Тем неожиданнее выглядело то, что в 1912 году ФДР не стал поддерживать Теодора Рузвельта, когда тот решил вернуться в политику, после того как безосновательно отказался баллотироваться на второй срок в 1908-м. Это было неожиданно потому, что Теодор затеял свое рискованное предприятие, разочаровавшись в бездеятельном консерватизме своего преемника-республиканца Уильяма Говарда Тафта, которого он сам и выдвинул, и за весь двадцатый век это была наиболее близкая к успеху попытка разомкнуть железные тиски американской двухпартийной системы. Теодор Рузвельт практически гарантировал себе выдвижение кандидатом в президенты на июльском съезде Республиканской партии в Чикаго, ведь по результатам праймериз он лидировал, но проиграл Тафту, которого упрямо поддержала партийная машина, всего 70 голосов. Рузвельт обязан был смириться с решением съезда, но горячая поддержка сторонников побудила его пойти на раскол партии. Спустя какой-то месяц состоялся съезд недовольных, на который прибыла тысяча делегатов, и на котором родилась новая партия. Официально она была названа Прогрессивной партией США, но получила известность как «партия сохатого» (the Bull Moose party) после знаменитого сравнения Теодором Рузвельтом своей собственной силы с силой этого жвачного животного: «Я здоров как сохатый!». «Партия сохатого» планировала принять участие в ноябрьских выборах 1912 года и выдвигала экс-президента своим кандидатом.
Как это обычно бывает в периоды политических разочарований, появление новой партии воодушевило и привлекло многих – и представителей высших слоев, и тех, кто был вне партий. Впрочем, по мнению некоторых, в ней оказалось с избытком генералов, более чем достаточно капитанов и много сержантов, а вот рядовых не хватало. (Автору это напоминает зарождение британской социал-демократической партии в 1981–1982 годах.) Более того, была принята программа партии, едва ли не специально созданная для того, чтобы устроить Франклина Рузвельта. Она предусматривала социальные реформы (охрану труда, избирательное право для женщин, право рабочих объединяться в профсоюзы), была центристской и направлена против политиканства и корпоративных интересов. Заносчивая наглость капитализма должна быть обуздана, провозглашали прогрессисты. Необходимо ввести прогрессивный подоходный налог и налог на наследство, а также дать избирателям право отзывать избранных ими лиц и опротестовывать политически предвзятые решения суда (последнее положение предвосхищало нападки Франклина Рузвельта на Верховный суд США в 1937 году). Свою кампанию Теодор Рузвельт в целом охарактеризовал как «Контракт с народом», как «честный курс» – и эти слова тоже не могли не найти отклика у ФДР.

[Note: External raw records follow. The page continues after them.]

/-- The core word of a branch whose predicate's flag is unwritten (R289). -/
theorem turn_abort_cond {q : State} {r : Record} {l : UnwrittenLoc} {ls : List UnwrittenLoc}
    (hl : Live q) (hcur : q.ex.cur = some r) (hst : q.ex.sstate = .coreOp) (hc : BranchCore q r)
    (hs : r.prog.static = false) (ha : q.cfg.unwrittenRead = .abort)
    (hu : unwrittenCond q.cfg.flagPos q.f r.prog.pred = l :: ls) : AbortsIn q l := by
  refine turn_abort_half2 (cw := r.prog.core) hl hcur (by rw [hst]; rfl) hc.ok hc.mem hc.ops
    fun w w1 wcfg wf wex => ?_
  obtain ⟨e, hlat⟩ := latchResult_eq (v0 := readSource q r r.prog.core.src0)
    (v1 := readSource q r r.prog.core.src1) (fl := q.f) (cw := r.prog.core) w1
    (.inl (by rw [wex]; rfl)) (usable_calm _ _ hc.addc hc.shift hc.mask)
  generalize hx : alu w.cfg r.prog.core (readSource q r r.prog.core.src0)
    (readSource q r r.prog.core.src1) q.f = out at hlat
  refine ⟨{ w.ex with res := some out, estate := e }, ?_⟩
  rw [executeHalf2_live (cw := r.prog.core) (fl := q.f) w1 (by rw [wex]; rfl) (by rw [wex]; rfl)
    (by rw [wex]; rfl) (by rw [wex]; rfl)]
  generalize hu' : ({ w with ex := { w.ex with res := some out, estate := e } } : State) = u at hlat
  have u1 : u.status = .running := by rw [← hu']; exact w1
  have u2 : u.ex.acc = .none := by rw [← hu', wex]; simp [latchWord, hc.mem]
  have u3 : u.ex.cur = some r := by rw [← hu', wex]; exact hcur
  have u4 : u.ex.res = some out := by rw [← hu']
  have u5 : u.ex.sstate = .coreOp := by rw [← hu', wex]; exact hst
  have u6 : u.cfg = q.cfg := by rw [← hu']; exact wcfg
  have h2 : (u.ex.acc != .toAssert) = true := by rw [u2]; rfl
  have h3 : (u.ex.acc = .toAssert) = False := by simp [u2]
  have hres : resolveBranch r out.result q.f u = u.abort (.unwrittenRead l) := by
    unfold resolveBranch
    rw [if_neg (by simp [hs]), u6, hu, consume_abort (by rw [u6]; exact ha)]
    dsimp only
    rw [if_neg (by simp [abort_running])]
  have hcm : commit r.prog.core r q.f out u = u.abort (.unwrittenRead l) := by
    unfold commit
    rw [if_pos (show pcWriteOk r.prog.core r u.ex.sstate = true by simp [pcWriteOk, u5, hc.branch])]
    have e1 : writeLoc u r r.prog.core.dest out.result = u := by rw [hc.dest]; rfl
    simp only [e1, hc.mask]
    rw [if_pos (show u.ex.sstate = .coreOp ∧ r.isBranch = true from ⟨u5, hc.branch⟩)]
    have e2 : ({ u with f := commitFlags u.cfg.flagPos .empty out.flags u.f } : State) = u := rfl
    rw [e2, hres, if_neg (by simp [abort_running])]
  unfold finishWord assertHalf2 commitUnlessBlocked
  rw [hlat]
  simp only [running_of u1, if_true, h3, if_false, h2, Bool.and_true, u3, u4]
  rw [hcm, ← hu']
  rfl

/-! ### The instruction that aborts -/

/-- A record that reaches a cycle that aborts. -/
theorem ends_abort {s q : State} {r : Record} {k : Nat} {l : UnwrittenLoc} (h : s.atBoundary = true)
    (hr : r.isInvalid = false) (ho : r.prog.override.isNone = true)
    (hreach : Reach k (taken s r (entry s r).1 (entry s r).2) q) (hk : k ≤ s.draws.length + 60)
    (hq : Live q) (hf : q.finished = false) (hx : AbortsIn q l) :
    ∃ t, runTurns s.fuel { s with slot := r, ready := true } = t ∧
      t.arch = { q.arch with status := .aborted (.unwrittenRead l) } := by
  obtain ⟨h1, h2⟩ := (boundary_iff s).1 h
  obtain ⟨a, b, c, d, e, f⟩ := (idle_iff s).1 h1
  have hent : (taken s r (entry s r).1 (entry s r).2).finished = false := by
    unfold entry
    split <;> rfl
  have hall := reach_congr (executeStart_taken h r hr ho) (by exact a) (by simp [State.finished, b])
    (by exact a) hent (hreach.trans (reach_turn hq.run hf))
  have hm : s.fuel = (k + 1) + (s.draws.length + 63 - k) := by
    unfold State.fuel
    omega
  rw [hm, hall, runTurns_stopped hx.1]
  exact ⟨_, rfl, hx.2⟩

/-- The core word of a record without a before chain has an unwritten operand or flag. -/
theorem ends_abort_core {s : State} {r : Record} {l : UnwrittenLoc} {ls : List UnwrittenLoc}
    (h : s.atBoundary = true) (hr : r.isInvalid = false) (ho : r.prog.override.isNone = true)
    (hbf : r.prog.before.isNone = true) (hok : r.prog.core.ok = true) (hmem : r.prog.core.mem = .none)
    (ha : s.cfg.unwrittenRead = .abort)
    (hu : operandLocs s r r.prog.core ++ aluUnwritten s.cfg r.prog.core s.f = l :: ls) :
    ∃ t, runTurns s.fuel { s with slot := r, ready := true } = t ∧
      t.arch = { s.arch with status := .aborted (.unwrittenRead l) } := by
  have hent : entry s r = (.coreOp, s.ex.desc) := by simp [entry, hbf]
  refine ends_abort (q := taken s r .coreOp s.ex.desc) h hr ho (by rw [hent]; exact .refl _)
    (Nat.zero_le _) (taken_live h r _ _) rfl ?_
  cases hol : operandLocs s r r.prog.core with
  | cons x xs =>
    rw [hol, List.cons_append, List.cons.injEq] at hu
    exact turn_abort_operands (taken_live h r _ _) rfl rfl hok ha (hu.1 ▸ hol)
  | nil =>
    rw [hol, List.nil_append] at hu
    exact turn_abort_flags (taken_live h r _ _) rfl rfl hok hmem ha hol hu

/-- The first word of a record's before chain has an unwritten operand. -/
theorem ends_abort_chain {s : State} {r : Record} {cw : ControlWord} {d : Desc} {l : UnwrittenLoc}
    {ls : List UnwrittenLoc} (h : s.atBoundary = true) (hr : r.isInvalid = false)
    (ho : r.prog.override.isNone = true) (hbf : r.prog.before.isNone = false)
    (hg : gen s.cfg r.words r.prog.before = some (cw, d)) (hok : cw.ok = true)
    (ha : s.cfg.unwrittenRead = .abort) (hu : operandLocs s r cw = l :: ls) :
    ∃ t, runTurns s.fuel { s with slot := r, ready := true } = t ∧
      t.arch = { s.arch with status := .aborted (.unwrittenRead l) } := by
  have hent : entry s r = (.before, r.prog.before) := by simp [entry, hbf]
  exact ends_abort (q := taken s r .before r.prog.before) h hr ho (by rw [hent]; exact .refl _)
    (Nat.zero_le _) (taken_live h r _ _) rfl
    (turn_abort_operands (cw := cw) (taken_live h r _ _) rfl (by simp [wordOf, taken, hg]) hok ha hu)

/-- The core word is a branch whose predicate's flag is unwritten. -/
theorem ends_abort_cond {s : State} {r : Record} {l : UnwrittenLoc} {ls : List UnwrittenLoc}
    (h : s.atBoundary = true) (hr : r.isInvalid = false) (ho : r.prog.override.isNone = true)
    (hbf : r.prog.before.isNone = true) (hc : BranchCore s r) (hs : r.prog.static = false)
    (ha : s.cfg.unwrittenRead = .abort)
    (hu : unwrittenCond s.cfg.flagPos s.f r.prog.pred = l :: ls) :
    ∃ t, runTurns s.fuel { s with slot := r, ready := true } = t ∧
      t.arch = { s.arch with status := .aborted (.unwrittenRead l) } := by
  have hent : entry s r = (.coreOp, s.ex.desc) := by simp [entry, hbf]
  exact ends_abort (q := taken s r .coreOp s.ex.desc) h hr ho (by rw [hent]; exact .refl _)
    (Nat.zero_le _) (taken_live h r _ _) rfl
    (turn_abort_cond (taken_live h r _ _) rfl rfl
      ⟨hc.ok, hc.mem, hc.dest, hc.mask, hc.addc, hc.shift, hc.branch, hc.ops⟩ hs ha hu)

И все же Франклин Рузвельт не поддержал Теодора. С 1910 года он был сенатором штата Нью-Йорк от демократов, от той территории, которая окружала Гайд-Парк. А это не была вотчина демократов. На своих первых выборах в сенат штата он неожиданно и еле-еле победил, но ко времени переизбрания двумя годами позже укрепил в округе свои позиции. И хотя его первыми сколько-нибудь заметными действиями в роли сенатора штата стала активная борьба против той кандидатуры на пост сенатора США, которую выдвинул Таммани-холл[17] (сенаторов США тогда все еще выбирали законодательные собрания штатов, а не непосредственно избиратели), теперь он пошел на попятную и на протяжении года налаживал связи с партийным аппаратом. Понятно, что теперь ему, как избранному сенатору-демократу, отдать голос кандидату от другой партии было сложнее, чем в 1904 году, когда он был частным лицом. Кроме того, его очень вдохновляла мысль, что Вудро Вильсон, в то время губернатор штата Нью-Джерси, может получить право баллотироваться в президенты от демократов и выиграть президентские выборы.

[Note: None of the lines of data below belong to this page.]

-- ==== Sys2Proof/Laws/Inv.lean ====
section
/-! SUPPORT. The invariant of the clock: what every half-step of every stage keeps, whatever the stages are
doing (spec/10_state.md R50; spec/40_fetch.md R149, R150; spec/60_exceptions.md R406). -/

namespace Sys2Proof.Machine

/-! ### The parts of the invariant -/

/-- The controller works for Fetch. -/
def FetchBusy (c : Ctl) : Prop := (∃ a n, c = .readBusy a n .fetch) ∨ ∃ d, c = .latched d .fetch

/-- Who has an access in flight (R38, R66). -/
def PortInv (c : Ctl) (pf : Bool) (ep : Option Pending) : Prop :=
  (c = .ready ∧ pf = false ∧ ep = none) ∨ (FetchBusy c ∧ pf = true ∧ ep = none) ∨
    (c.owner = some .execute ∧ pf = false ∧ ep.isSome = true)

theorem PortInv.fetch {c : Ctl} {pf : Bool} {ep : Option Pending} (h : PortInv c pf ep)
    (ho : c.owner = some .fetch) : pf = true := by
  rcases h with ⟨rfl, -⟩ | ⟨-, h, -⟩ | ⟨h, -⟩
  · cases ho
  · exact h
  · rw [h] at ho; cases ho

theorem PortInv.exec {c : Ctl} {pf : Bool} {ep : Option Pending} (h : PortInv c pf ep)
    (ho : c.owner = some .execute) : ep.isSome = true := by
  rcases h with ⟨rfl, -⟩ | ⟨h | h, -⟩ | ⟨-, -, h⟩
  · cases ho
  · obtain ⟨a, n, rfl⟩ := h; cases ho
  · obtain ⟨d, rfl⟩ := h; cases ho
  · exact h

/-- Decode's own order; `x` says that the record in Execute holds the younger ones, or has just been
resolved. -/
structure DecInv (x : Bool) (s : State) : Prop where
  hand : s.ready = true → s.dec.dstate = .waitForSlot
  counted : s.counted = true
  slot : s.ready = true → ∃ ws a, s.slot = decodeRecord s.cfg ws a
  pending : s.dec.branchPending = ((s.ready && s.slot.holds) || x)
  alone : x = true → s.ready = false

/-- The sequencer is in a state of its set, with a record and a descriptor in order (R272, R406). -/
def SeqOk (e : ExecState) : Prop :=
  match e.sstate with
  | .waitNext | .final => e.cw = none
  | .evalControl => False
  | .coreOp => ∃ r, e.cur = some r ∧ ProgOk r.prog
  | .override | .before | .after => ∃ r, e.cur = some r ∧ ProgOk r.prog ∧ DescOk e.desc

/-- The live word is the one the sequencer selects, and its operands are latched. -/
structure LiveWord (c : Config) (e : ExecState) (cw : ControlWord) : Prop where
  word : ∃ r, e.cur = some r ∧ wordOf c r e.sstate e.desc = some cw
  v0 : e.v0.isSome = true
  v1 : e.v1.isSome = true
  fl : e.fl.isSome = true

/-- Between half1 and half2: a live word has no access, one to assert, or one accepted. -/
def Mid (c : Config) (e : ExecState) : Prop :=
  ∀ cw, e.cw = some cw → LiveWord c e cw ∧
    (e.acc = .none ∨ (e.acc = .toAssert ∧ e.exPending = none) ∨ (e.acc = .accepted ∧ e.exPending.isSome = true))

/-- After half2: a live word is one whose access is still to be asserted. -/
def Done (c : Config) (e : ExecState) : Prop :=
  ∀ cw, e.cw = some cw → LiveWord c e cw ∧ e.acc = .toAssert ∧ e.exPending = none

/-- What holds of a RUNNING machine at every half-step. -/
structure Sound (s : State) : Prop where
  cfg : s.cfg.valid = true
  mem : s.mem.wf = true
  port : PortInv s.ctl s.fetch.pf.isSome s.ex.exPending
  room : s.roomy = true
  seq : SeqOk s.ex
  dec : DecInv (s.ex.holds || s.ex.brResolve.isSome) s
  once : s.ex.brResolve.isSome = true → s.ex.holds = false

/-- A machine that has stopped, by a halt or by the model fault of R407. -/
structure Stopped (s : State) : Prop where
  cfg : s.cfg.valid = true
  mem : s.mem.wf = true
  status : s.status ≠ .running
  lawful : ∀ a, s.status = .aborted a → ∃ l, a = .unwrittenRead l

/-! ### Fetch -/

theorem roomy_iff (s : State) :
    s.roomy = true ↔ s.fetch.queue.length + s.fetch.coming ≤ s.cfg.fqDepth := by
  simp [State.roomy]

theorem roomy_fetchRedirect {s : State} (h : s.roomy = true) : (fetchRedirect s).roomy = true := by
  unfold fetchRedirect
  split
  · exact h
  · rw [roomy_iff]
    simp only [FetchState.coming, List.length_nil]
    cases s.fetch.pf <;> simp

У Франклина никогда не было к Вильсону такого глубоко личного отношения, как к Теодору Рузвельту, да и по своему положению в обществе он был весьма далек от более холодного и похожего на пастора профессора права и политической экономики Принстонского университета. Но в 1912 году Вильсон увлекся социальными реформами и призывал вывести политику из-за дверей курительных комнат. К тому же, его шансы на победу были весьма велики, и ФДР уже лелеял честолюбивые планы сменить Олбани на Вашингтон и занять место в новой администрации. Хотя нью-йоркская делегация на съезде Демократической партии в Балтиморе сторонилась Вильсона (Таммани-холл поддерживал выставление кандидатуры более консервативного Чемпа Кларка из штата Миссури, спикера Палаты представителей Конгресса), Франклин Рузвельт, однако, стал активно агитировать за Вильсона вокруг зала заседаний съезда. Свою воодушевленность и смутные надежды на будущее тридцатилетний Рузвельт подытожил в телеграмме, отправленной жене второго июля из Балтимора: «Вильсон выдвинут кандидатом сегодня мои планы неясны блестящий триумф».

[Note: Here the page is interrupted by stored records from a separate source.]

/-- Execute's half1 after MEM_WAIT (R272, R275). -/
theorem executeStart_mid {s : State} (h : Sound s) (hr : s.status = .running) (hd : Done s.cfg s.ex)
    (hb : s.ex.brResolve = none) (hf : s.frontOk = true) :
    Stopped (executeStart s) ∨ MidInv (executeStart s) := by
  unfold executeStart
  rw [if_pos (running_of hr)]
  cases hp : s.ex.exPending with
  | some p =>
    right
    simp only [Option.isSome_some, if_true]
    have hc : s.ex.cw = none := by
      cases hc : s.ex.cw with
      | none => rfl
      | some cw =>
        have := (hd cw hc).2.2
        rw [hp] at this
        cases this
    exact ⟨h.ex _ rfl rfl rfl rfl rfl rfl, hr, fun cw hcw => by simp [hc] at hcw,
      fun cw hcw => by simp [hc] at hcw, by simp [hb], frontOk_ex hf _ s.ctl s.mar⟩
  | none =>
    simp only [Option.isSome_none, Bool.false_eq_true, if_false]
    cases hc : s.ex.cw with
    | some cw =>
      obtain ⟨l1, l2, l3⟩ := hd cw hc
      have htr : ToRun s cw := ⟨h, hr, hc, l1.word, hp, hb, .inr l2, fun _ => ⟨l1.v1, l1.fl⟩, hf⟩
      simp only [Option.isNone_some, Bool.false_eq_true, if_false, hc]
      rw [if_neg (by simp [not_aborted hr]), if_pos (running_of hr)]
      exact executeWord_mid htr
    | none =>
      simp only [Option.isNone_none, if_true]
      have hts : ToStart s := ⟨h, hr, hc, hp, hb, hf⟩
      show Stopped (afterSelect (select s)) ∨ MidInv (afterSelect (select s))
      unfold select
      split
      · rename_i hst
        have hch : s.ex.holds = false := by
          unfold ExecState.holds
          split <;> simp [hst]
        have hpend := h.dec.pending
        rw [hch, hb] at hpend
        obtain ⟨g1, g2⟩ := hts.enter { s.ex with cur := none, sstate := .waitNext } s.ready s.log
          (by unfold SeqOk; exact hc) hp (by simpa [ExecState.holds, hb] using hpend) (by simp [ExecState.holds, hb]) id
          (by simp [hb])
        exact selectNext_mid ⟨g1, hr, hc, hp, hb, g2⟩ rfl
      · rename_i hst
        refine selectNext_mid hts ?_
        unfold ExecState.holds
        split <;> simp [hst]
      · rename_i hst
        have := h.seq
        unfold SeqOk at this
        rw [hst] at this
        exact this.elim
      · rename_i hst
        exact afterSelect_word hts (.inr (.inr (.inr hst)))
      · rename_i hst
        exact afterSelect_word hts (.inr (.inl hst))
      · rename_i hst
        exact afterSelect_word hts (.inr (.inr (.inl hst)))
      · rename_i hst
        exact afterSelect_word hts (.inl hst)

end Sys2Proof.Machine
end

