/-- StaticTargets: one branch of each clause, where group 100 is not admitted. -/
theorem witness_StaticTargets :
    ([([0x6000, 0x2345, 0x0001], .jpAbs .t 0x012345), ([0x6200, 0xFF80], .jrRel .t 0x80),
        ([0x6040, 0x2345, 0x0001], .jpAbs .nz 0x012345), ([0x6404], .jpReg .t 1), ([0x6800], .retn)] :
        List (List Word16 × Instr)).all
      (fun p => match decodeRef { resetConfig with admitOther := false } p.1 with
        | .ok (i, []) => i == p.2
        | _ => false) = true := by decide

/-- A redirect that waits, with a read in flight or with the port free. -/
def redirected (pf : Option Prefetch) (c : Ctl) : State :=
  { full 0 with ctl := c, fetch := { (full 0).fetch with redir := some ⟨0x001000, .execute⟩, pf := pf } }

theorem witness_RedirectFlushes :
    [redirected none .ready, redirected (some ⟨0, false⟩) (.readBusy 0 2 .fetch)].all (fun s =>
      s.status == .running && s.fetch.redir == some ⟨0x001000, .execute⟩) = true := by decide

theorem witness_AssertProtocol :
    (full 0).ctl = .ready ∧ Ctl.readBusy 0 2 .fetch ≠ .ready ∧
      (Ctl.readBusy 0 2 .fetch).owner ≠ some .execute ∧ (Ctl.readBusy 0 2 .fetch).owner = some .fetch := by
  decide

theorem witness_FetchBacksOff :
    ({ full 0 with ex := { (full 0).ex with exWantsMem := true } } : State).ex.exWantsMem = true := by decide

/-- A word blocked at its assert while a prefetch holds the port. -/
def blocked (m : MemMode) : State :=
  { full 0 with
    ctl := .readBusy 0x000100 2 .fetch
    mar := ⟨0, true⟩
    mdr := ⟨0, true⟩
    ex := { (full 0).ex with
      cw := some { ControlWord.base .w24 .w24 with mem := m }
      v0 := some 0, v1 := some 0, fl := some (full 0).f, res := some ⟨0, (full 0).f⟩, acc := .toAssert } }

theorem witness_StallStable :
    [MemMode.h1, .h2, .addr].all (fun m =>
      let s := blocked m
      let cw : ControlWord := { ControlWord.base .w24 .w24 with mem := m }
      s.status == .running && s.ex.exPending.isNone && s.ex.cw == some cw && s.ex.v0.isSome
        && s.ex.v1.isSome && s.ex.fl.isSome && s.ex.res.isSome && s.ex.acc == .toAssert
        && m != .none && s.ctl != .ready && s.ctl.owner != some .execute
        && assertUnwritten cw s == []) = true := by decide

/-- A load whose access the controller never completes. -/
def starved : State :=
  let c := { resetConfig with unwrittenRead := .abort }
  let r := decodeRecord c [0x5011] 0x000100
  { full 0 with
    ctl := .readBusy 0x800000 1 .execute
    fair := false
    fetch := { FetchState.reset 0 with fetchAddr := r.follow }
    ex := { (full 0).ex with sstate := .coreOp, cur := some r, exPending := some ⟨.read, 1⟩ } }

/-- The premises of the second clause, with the invariant. -/
theorem witness_StallStable_access :
    Machine.Inv starved ∧ starved.status = .running ∧ starved.ex.exPending.isSome = true ∧
      (∀ d o, starved.ctl ≠ .latched d o) ∧ starved.draws = [] ∧ starved.fair = false :=
  ⟨⟨by decide, by decide, (fun _ h => by cases h), fun _ =>
    ⟨by decide, by decide, by decide, by decide, by decide, by decide, by decide, by decide, by decide,
      (fun h => by cases h), (fun h => by cases h)⟩⟩, rfl, by decide, (fun _ _ h => by cases h), rfl, rfl⟩

end Sys2Proof.Tests
end

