-- ==== Sys2Proof/Proofs/ResetFamily.lean ====
section
/-! PROOFS. The statements of spec/70_reset_and_hazards.md: what reset leaves (R431, R432), and that the
machine's invariant holds there. -/

namespace Sys2Proof.Machine

/-- Settles O1: the registers are eight unwritten ones, and every other item is a field of the reset state. -/
theorem resetState : Obligations.ResetState := by
  intro c m s
  have hregs (i : Reg) : s.regs[i] = ⟨0, 0⟩ := Vector.getElem_replicate _
  refine ⟨fun i => congrArg GReg.lanes (hregs i), ?_⟩
  and_intros <;> rfl

section
variable (c : Config) (m : Memory)

/-- The front end holds no word after reset, so no two words are out of sequence. -/
theorem resetWith_frontOk : (State.resetWith c m).frontOk = true :=
  frontOk_iff.2 ⟨rfl, .inr rfl, iff_of_true rfl (.inl rfl), .inl rfl, nofun⟩

/-- After reset every stage waits and the controller is READY (R431). -/
theorem resetWith_ordered : (State.resetWith c m).Ordered where
  front := resetWith_frontOk c m
  room := decide_eq_true (Nat.zero_le _)
  asked := rfl
  counted := rfl
  port := rfl
  resolved := rfl
  placed := rfl
  word := rfl
  pending := rfl
  hand := nofun
  slot := nofun

/-- The invariant holds at reset under all parameters in order and with all contents of memory in canonical
form. -/
theorem resetWith_inv {c : Config} {m : Memory} (hcfg : c.valid = true) (hmem : m.wf = true) :
    Inv (State.resetWith c m) where
  cfg := hcfg
  mem := wf_reset c hmem
  lawful := nofun
  ordered _ := resetWith_ordered c m

end

/-- Settles O2: the defaults of R8 are in order, and the empty memory is canonical. -/
theorem resetInv : Obligations.ResetInv := resetWith_inv (by decide) rfl

end Sys2Proof.Machine
end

Что ж, «дяде Теду» (Франклин и Элеонора после женитьбы стали называть так Теодора Рузвельта все чаще и чаще) пришлось постоять за себя самому. И он сделал это с немалым, если не решающим, успехом. На президентских выборах 1912 года Теодор Рузвельт получил 4,1 миллиона голосов избирателей, оттеснив Тафта – не просто официального кандидата от Республиканской партии, но и действующего президента – на унизительное третье место. Однако при этом он уступил Вильсону, получившему 6,3 миллиона голосов избирателей и полную победу в коллегии выборщиков, хотя лишь 43 процента (т. е. меньше половины) голосов избирателей. Как бы там ни было, Вильсон стал президентом – первым президентом-демократом после шестнадцати лет пребывания у власти президентов-республиканцев. К тому же он получил большинство в обеих палатах Конгресса. Таким образом, трезвый прогноз ФДР относительно вероятного результата выборов оправдался, так же как и надежда, что ему самому это может обеспечить должность в Вашингтоне.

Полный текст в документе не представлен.